The company posted a net loss of $6.95 million for the quarter, a 23% improvement from the $9.03 million loss reported a year earlier. EPS for the period was –$0.35, beating the consensus of –$0.64 by 45%, a result driven by tighter operating costs and lower interest expense relative to the prior year. The improvement in loss and EPS reflects disciplined cost management amid ongoing capital expenditures.

Despite the positive liquidity picture, Atlas Lithium’s cash burn remains steep. EBITDA for the twelve months ended September 30 was –$36.8 million, and the company’s free cash flow was negative, indicating that the $20.98 million cash balance will be depleted in the next 12–18 months if spending continues at the current pace. The company also carries $10.41 million of debt as of June 2025, but the debt is short‑term and the cash position comfortably covers it, leaving the company with a net working capital cushion.

Procurement activity for the Neves project accelerated in the quarter, with 17 companies bidding on earthworks, 14 on administrative and operational buildings, 11 on civil works, and 12 on mechanical assembly. The breadth of bids signals strong industry confidence and positions Atlas to secure competitive pricing. The definitive feasibility study completed in August 2025 projects a 145% after‑tax internal rate of return and a $539 million after‑tax net present value, underscoring the project’s attractive economics.

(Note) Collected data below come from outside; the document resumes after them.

-- ==== Sys2Proof/Machine/Ops.lean ====
section
/-!
DEFINITION. The named reads and writes of the complex's parts, and the small conversions between octets, words and
numbers that every family uses.
-/

namespace Sys2Proof.Machine

/-! ## Octets, words and numbers -/

/-- A number saturating at the top of a counter of `w` bits. -/
def satInc {w : Nat} (c : BitVec w) : BitVec w := if c.toNat + 1 < 2 ^ w then c + 1 else c

/-- Octet `i` of a host line (R49). -/
def lineOctet (l : BitVec 512) (i : Nat) : Octet := l.extractLsb' (8 * i) 8

/-- Octets `i` to `i + n - 1` of a host line as a little-endian number. -/
def lineNum (l : BitVec 512) (i n : Nat) : Nat := (l.extractLsb' (8 * i) (8 * n)).toNat

/-- `v` placed at octet `i` of an otherwise zero line, `n` octets wide, little-endian. -/
def putNum (i n v : Nat) : BitVec 512 := BitVec.ofNat 512 (v % 2 ^ (8 * n)) <<< (8 * i)

/-- A line from (octet, value) pairs; other octets are 0. -/
def lineOf : List (Nat × Octet) → BitVec 512
  | [] => 0
  | (i, o) :: t => lineOf t ||| ((o.setWidth 512) <<< (8 * i))

/-- The octet enables of (octet, value) pairs. -/
def oenOf : List (Nat × Octet) → BitVec 64
  | [] => 0
  | (i, _) :: t => oenOf t ||| ((1 : BitVec 64) <<< i)

/-- A little-endian octet list as a number. -/
def leNat : List Octet → Nat
  | [] => 0
  | o :: t => o.toNat + 256 * leNat t

/-- A most-significant-first octet list as a number. -/
def beNat (l : List Octet) : Nat := leNat l.reverse

/-- The `n` octets of a number, most significant first. -/
def beOctets (n v : Nat) : List Octet :=
  (List.range n).map fun i => BitVec.ofNat 8 (v / 256 ^ (n - 1 - i))

/-- The `n` octets of a number, least significant first. -/
def leOctets (n v : Nat) : List Octet := (List.range n).map fun i => BitVec.ofNat 8 (v / 256 ^ i)

/-- Byte `i` of a word; byte 0 is [35:27] (R7). -/
def wordByte (w : Word) (i : Nat) : NineBit := w.extractLsb' (27 - 9 * i) 9

/-- `w` with byte `i` replaced. -/
def setWordByte (w : Word) (i : Nat) (b : NineBit) : Word :=
  (w &&& ~~~((0x1FF : Word) <<< (27 - 9 * i))) ||| (b.setWidth 36 <<< (27 - 9 * i))

/-- Four bytes as a word, byte 0 first. -/
def wordOfBytes (b : List NineBit) : Word :=
  (List.range 4).foldl (fun w i => setWordByte w i (b.getD i 0)) 0

/-- A boolean as a bit. -/
def bit (b : Bool) : Nat := if b then 1 else 0

/-! ## Epoch-governed settings (R121, R122) -/

/-- A write at tick `t` goes to the pending copy. -/
def Gov.write {α : Type} (g : Gov α) (v : α) (t : Nat) : Gov α := { g with next := v, wrote := some t }

/-- A write made at least 2 ticks before the boundary at tick `t` applies. -/
def Gov.apply {α : Type} (g : Gov α) (t : Nat) : Gov α :=
  match g.wrote with
  | none => g
  | some w => if w + 2 ≤ t then { g with cur := g.next, wrote := none } else g

/-! ## Timers (R186, R376) -/

/-- Ticks left at tick `t`. -/
def Timer.left (x : Timer) (t : Nat) : Nat :=
  match x with
  | .off => 0
  | .until d => d - t
  | .paused l => l

/-- The timer has reached 0 by tick `t`. -/
def Timer.due (x : Timer) (t : Nat) : Bool :=
  match x with
  | .until d => d ≤ t
  | _ => false

/-- The timer stands still with what it has left (R458). -/
def Timer.pause (x : Timer) (t : Nat) : Timer :=
  match x with
  | .until d => .paused (d - t)
  | y => y

/-- The timer runs on. -/
def Timer.resume (x : Timer) (t : Nat) : Timer :=
  match x with
  | .paused l => .until (t + l)
  | y => y

/-! ## Engines and contexts -/

/-- Physical engine `p`, numbered as its island 17s + p (R437). -/
def State.eng (s : State) (p : Nat) : Engine := Tab.get engineDflt s.engines p

/-- The state with physical engine `p` replaced. -/
def State.putEng (s : State) (p : Nat) (e : Engine) : State := { s with engines := Tab.put s.engines p e }

/-- Physical engine `p` changed by `f`. -/
def State.modEng (s : State) (p : Nat) (f : Engine → Engine) : State := s.putEng p (f (s.eng p))

/-- Context `c` of an engine. -/
def Engine.ctx (e : Engine) (c : Nat) : Ctx := Tab.get (fun _ => {}) e.ctxs c

/-- The engine with context `c` replaced. -/
def Engine.putCtx (e : Engine) (c : Nat) (x : Ctx) : Engine := { e with ctxs := Tab.put e.ctxs c x }

/-- Context `c` of physical engine `p`. -/
def State.ctx (s : State) (p c : Nat) : Ctx := (s.eng p).ctx c

/-- The state with context `c` of physical engine `p` replaced. -/
def State.putCtx (s : State) (p c : Nat) (x : Ctx) : State := s.putEng p ((s.eng p).putCtx c x)

/-- Context `c` of physical engine `p` changed by `f`. -/
def State.modCtx (s : State) (p c : Nat) (f : Ctx → Ctx) : State := s.putCtx p c (f (s.ctx p c))

/-- Job start block `c`. -/
def Engine.block (e : Engine) (c : Nat) : StartBlock := Tab.get (fun _ => {}) e.blocks c

/-- Logical engine `e`. -/
def State.log (s : State) (e : Nat) : LogEngine := Tab.get logDflt s.logs e

/-- The state with logical engine `e` replaced. -/
def State.putLog (s : State) (e : Nat) (l : LogEngine) : State := { s with logs := Tab.put s.logs e l }

/-- The stand of physical engine `p` (R437). -/
def standOf (p : Nat) : Nat := p / 17

/-- The physical engine that carries logical engine `e` (R9, R431). -/
def State.physOf (s : State) (e : Nat) : Nat := 17 * (e / 16) + (s.log e).phys

/-- Logical engine `e` is in service: ACTIVE or ON_COPPICE (Table CHK.10). -/
def State.inService (s : State) (e : Nat) : Bool := (s.log e).state != 2

/-- The logical engine that physical engine `p` carries, if any. -/
def State.logicalOf (s : State) (p : Nat) : Option Nat :=
  (List.range 16).findSome? fun k =>
    let e := 16 * standOf p + k
    if s.inService e && s.physOf e == p then some e else none

/-- As `logicalOf`, for the fields that show a number: 0 where there is none. -/
def State.logicalNum (s : State) (p : Nat) : Nat := (s.logicalOf p).getD 0

/-- Logical engines in service. -/
def State.liveEngines (s : State) : Nat := ((List.range 256).filter s.inService).length

/-- Stand `d` holds a logical engine. -/
def State.standLive (s : State) (d : Nat) : Bool := (List.range 16).any fun k => s.inService (16 * d + k)

/-! ## Users, channels, jobs, ports -/

/-- Virtual user `i` of the complex. -/
def State.inst (s : State) (i : Nat) : Inst := Tab.get instDflt s.insts i

/-- The state with user `i` replaced. -/
def State.putInst (s : State) (i : Nat) (x : Inst) : State := { s with insts := Tab.put s.insts i x }

/-- User `i` changed by `f`. -/
def State.modInst (s : State) (i : Nat) (f : Inst → Inst) : State := s.putInst i (f (s.inst i))

/-- Share register `r` of a user (Table PTN.7). -/
def Inst.share (x : Inst) (r : Nat) : Gov Reg32 := Tab.get shareDflt x.shares r

/-- Channel `c`. -/
def State.chan (s : State) (c : Nat) : Chan := Tab.get chanDflt s.chans c

/-- The state with channel `c` replaced. -/
def State.putChan (s : State) (c : Nat) (x : Chan) : State := { s with chans := Tab.put s.chans c x }

/-- Channel `c` changed by `f`. -/
def State.modChan (s : State) (c : Nat) (f : Chan → Chan) : State := s.putChan c (f (s.chan c))

/-- Accepted-job entry `j`. -/
def State.job (s : State) (j : Nat) : Option Job := Assoc.lookup s.jobs j

/-- The state with accepted-job entry `j` set. -/
def State.putJob (s : State) (j : Nat) (x : Job) : State := { s with jobs := Assoc.insert s.jobs j x }

/-- Accepted-job entry `j` changed by `f`, where it is held. -/
def State.modJob (s : State) (j : Nat) (f : Job → Job) : State :=
  match s.job j with
  | none => s
  | some x => s.putJob j (f x)

/-- Host port 0 or 1. -/
def State.port (s : State) (n : Nat) : Port := Tab.get (fun _ => {}) s.ports n

/-- The state with a host port replaced. -/
def State.putPort (s : State) (n : Nat) (x : Port) : State := { s with ports := Tab.put s.ports n x }

/-- Key slot `k`. -/
def State.slot (s : State) (k : Nat) : KeySlot := Tab.get slotDflt s.units.slots k

/-- The state with key slot `k` replaced. -/
def State.putSlot (s : State) (k : Nat) (x : KeySlot) : State :=
  { s with units := { s.units with slots := Tab.put s.units.slots k x } }

/-- Event source `n`. -/
def State.src (s : State) (n : Nat) : Src := Tab.get srcDflt s.evc.srcs n

/-- The state with event source `n` replaced. -/
def State.putSrc (s : State) (n : Nat) (x : Src) : State :=
  { s with evc := { s.evc with srcs := Tab.put s.evc.srcs n x } }

/-- The spare of stand `d`. -/
def State.spare (s : State) (d : Nat) : Spare := Tab.get (fun _ => {}) s.spares d

/-- The state with the spare of stand `d` replaced. -/
def State.putSpare (s : State) (d : Nat) (x : Spare) : State := { s with spares := Tab.put s.spares d x }

/-- The extension port of stand `d`. -/
def State.ext (s : State) (d : Nat) : ExtPort := Tab.get (fun _ => {}) s.exts d

/-- The state with the extension port of stand `d` replaced. -/
def State.putExt (s : State) (d : Nat) (x : ExtPort) : State := { s with exts := Tab.put s.exts d x }

/-- The dispatcher's view of stand `d`. -/
def State.stand (s : State) (d : Nat) : StandQ := Tab.get (fun _ => {}) s.dsp.stands d

/-- The state with the dispatcher's view of stand `d` replaced. -/
def State.putStand (s : State) (d : Nat) (x : StandQ) : State :=
  { s with dsp := { s.dsp with stands := Tab.put s.dsp.stands d x } }

/-- Mirror lane 0 or 1. -/
def State.lane (s : State) (k : Nat) : Lane := Tab.get (fun _ => {}) s.mir.lanes k

/-- The state with a mirror lane replaced. -/
def State.putLane (s : State) (k : Nat) (x : Lane) : State :=
  { s with mir := { s.mir with lanes := Tab.put s.mir.lanes k x } }

/-- Granule `g` (R137). -/
def State.gran (s : State) (g : Nat) : Gran := Tab.get granDflt s.ldk.grans g

/-- The state with granule `g` replaced. -/
def State.putGran (s : State) (g : Nat) (x : Gran) : State :=
  { s with ldk := { s.ldk with grans := Tab.put s.ldk.grans g x } }

/-- One tick of the time base on its own: it counts from the release of PORST_N (R185, log entry 1). -/
def State.tick (s : State) : State :=
  { s with now := if s.life.porst then s.now else s.now + 1, out := [] }

/-- A port drives a beat. -/
def State.emit (s : State) (b : Beat) : State := { s with out := s.out ++ [b] }

/-- A free word for a value the manual leaves open, and the state with the draw counted (log entry 7). -/
def State.drawWord (s : State) : Word × State := (Config.freeWord s.draws, { s with draws := s.draws + 1 })

/-- 540 free bits from fifteen draws, for a mask whose value the manual leaves open (log entry 90). -/
def State.drawMask (s : State) : BitVec 540 × State :=
  ((List.range 15).foldl (fun m k => m ||| ((Config.freeWord (s.draws + k)).setWidth 540 <<< (36 * k))) 0,
   { s with draws := s.draws + 15 })

/-! ## Local store and log deck words -/

/-- Local store word `a` of an engine. -/
def Engine.word (e : Engine) (a : Nat) : Word := Tab.get wordDflt e.lstore a

/-- A whole local store word is written: it loses an uncorrectable mark (R429). -/
def Engine.putWord (e : Engine) (a : Nat) (w : Word) : Engine :=
  { e with lstore := Tab.set wordDflt e.lstore a w, bad := e.bad.filter (· != a) }

/-- The log deck offset of bank 0x40 to 0x7F and short address (R136). -/
def deckOffset (a : WAddr) : Nat := a.toNat - 0x400000

/-- The granule of a log deck offset (R137). -/
def granuleOf (w : Nat) : Nat := w / 4096

/-- Log deck word `w`. -/
def State.deck (s : State) (w : Nat) : Word := Tab.get wordDflt s.ldk.mem w

/-- Log deck word `w` is written by an accessor: engine and context, or none for a unit. Reservations of others on the
line break (R141). -/
def State.putDeck (s : State) (who : Option (Nat × Nat)) (w : Nat) (v : Word) : State :=
  { s with ldk := { s.ldk with
      mem := Tab.set wordDflt s.ldk.mem w v
      bad := s.ldk.bad.filter (· != w)
      resv := s.ldk.resv.filter fun r => r.1 != w / 8 || who == some r.2 } }

/-- Words `w`, `w + 1`, … are written. -/
def State.putDecks (s : State) (who : Option (Nat × Nat)) : Nat → List Word → State
  | _, [] => s
  | w, v :: t => (s.putDeck who w v).putDecks who (w + 1) t

/-- Memory is in its canonical form: in the log deck and in every local store addresses rise strictly, and no entry repeats what
an unlisted word reads as. -/
abbrev Memory.wf (s : State) : Prop :=
  Tab.canonical wordDflt s.ldk.mem = true ∧ ∀ p < 272, Tab.canonical wordDflt (s.eng p).lstore = true

/-- An exchange of two line numbers. -/
def swapLine (l : BitVec 19) (p : BitVec 19 × BitVec 19) : BitVec 19 := if l = p.1 then p.2 else if l = p.2 then p.1 else l

/-- P of a line number: its slice in [5:0] and its row in [18:6] (R136). -/
def State.linePlace (s : State) (line : BitVec 19) : BitVec 19 := (Config.sliceSwaps s.ldk.hashKey).foldl swapLine line

/-- The line number whose P a place is. -/
def State.placeLine (s : State) (place : BitVec 19) : BitVec 19 := (Config.sliceSwaps s.ldk.hashKey).reverse.foldl swapLine place

/-- The slice of a line (R136). -/
def State.sliceOf (s : State) (line : Nat) : Nat := (s.linePlace (BitVec.ofNat 19 line)).toNat % 64

/-! ## Time and attention -/

/-- An attention cause is set (Table CHK.10). -/
def State.attn (s : State) (k : Nat) : State :=
  { s with chk := { s.chk with attn := s.chk.attn ||| ((1 : BitVec 8) <<< k) } }

/-- Either reset is asserted: every output holds the value of Table PRT.2. -/
def State.inReset (s : State) : Bool := s.life.porst || s.life.sysrst

/-- The complex has power and neither reset is asserted: what acts whatever start-up or R32 has ended (R25, R28, R39, R44). -/
def State.alive (s : State) : Bool := !s.inReset && s.life.power != .off

/-- ERR_ATTN (R23, R40, R444). -/
def State.errAttn (s : State) : Bool := !s.inReset && s.chk.attn &&& ~~~s.chk.mask != 0

/-- ERR_FATAL (R23, R40). -/
def State.errFatal (s : State) : Bool := !s.inReset && s.chk.fatal != 0

/-- PWR_ACK (R23, R45). -/
def State.pwrAck (s : State) : Power := if s.inReset then .run else s.life.ack

/-- PAIR_FENCED: held in the always-on domain (R38). -/
def State.pairFenced (s : State) : Bool := s.aon.fenced

/-- The complex takes part in work: start-up goes on or is done, with neither reset asserted, outside OFF, and neither R32 nor a
direct BIST has ended it (R465, R477). -/
def State.up (s : State) : Bool :=
  !s.life.porst && !s.life.sysrst && !s.life.stopped && !s.life.changed && !s.life.directDone && s.life.power != .off

/-- The shutdown sequence or a direct BIST is past step 2: no island works (Table LCB.3). -/
def State.testing (s : State) : Bool :=
  match s.life.shut with
  | .clear => true
  | .selfTest => true
  | .done => true
  | _ => false

/-- The ready phase (Table LCB.4). -/
def State.ready (s : State) : Bool := s.up && s.life.phase == 8

/-- The ready phase in RUN: every island works (Tables LCB.4 and PRT.9). -/
def State.works (s : State) : Bool := s.ready && s.life.power == .run && !s.testing

/-- Island clocks run: engines may issue, from the keepers' boot on. -/
def State.clocked (s : State) : Bool := s.up && s.life.power == .run && !s.testing

end Sys2Proof.Machine
end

Chairman and CEO Marc Fogassa said the company’s “robust cash position and minimal debt provide us with the financial foundation to execute our development strategy while maintaining operational flexibility.” Engineering VP Eduardo Queiroz added that the “exceptional level of contractor interest validates the attractiveness of our Neves Project.” The company remains on track to secure the “Portaria de Lavra” mining concession, which authorizes continuous mining operations in Brazil.

While the company’s liquidity and procurement momentum are encouraging, investors remain cautious due to the high cash burn and the need to transition from a development to a production‑phase company. Management has not issued new guidance for the next quarter, but the strong economics of the Neves project and the company’s ability to secure competitive bids suggest a path toward eventual profitability.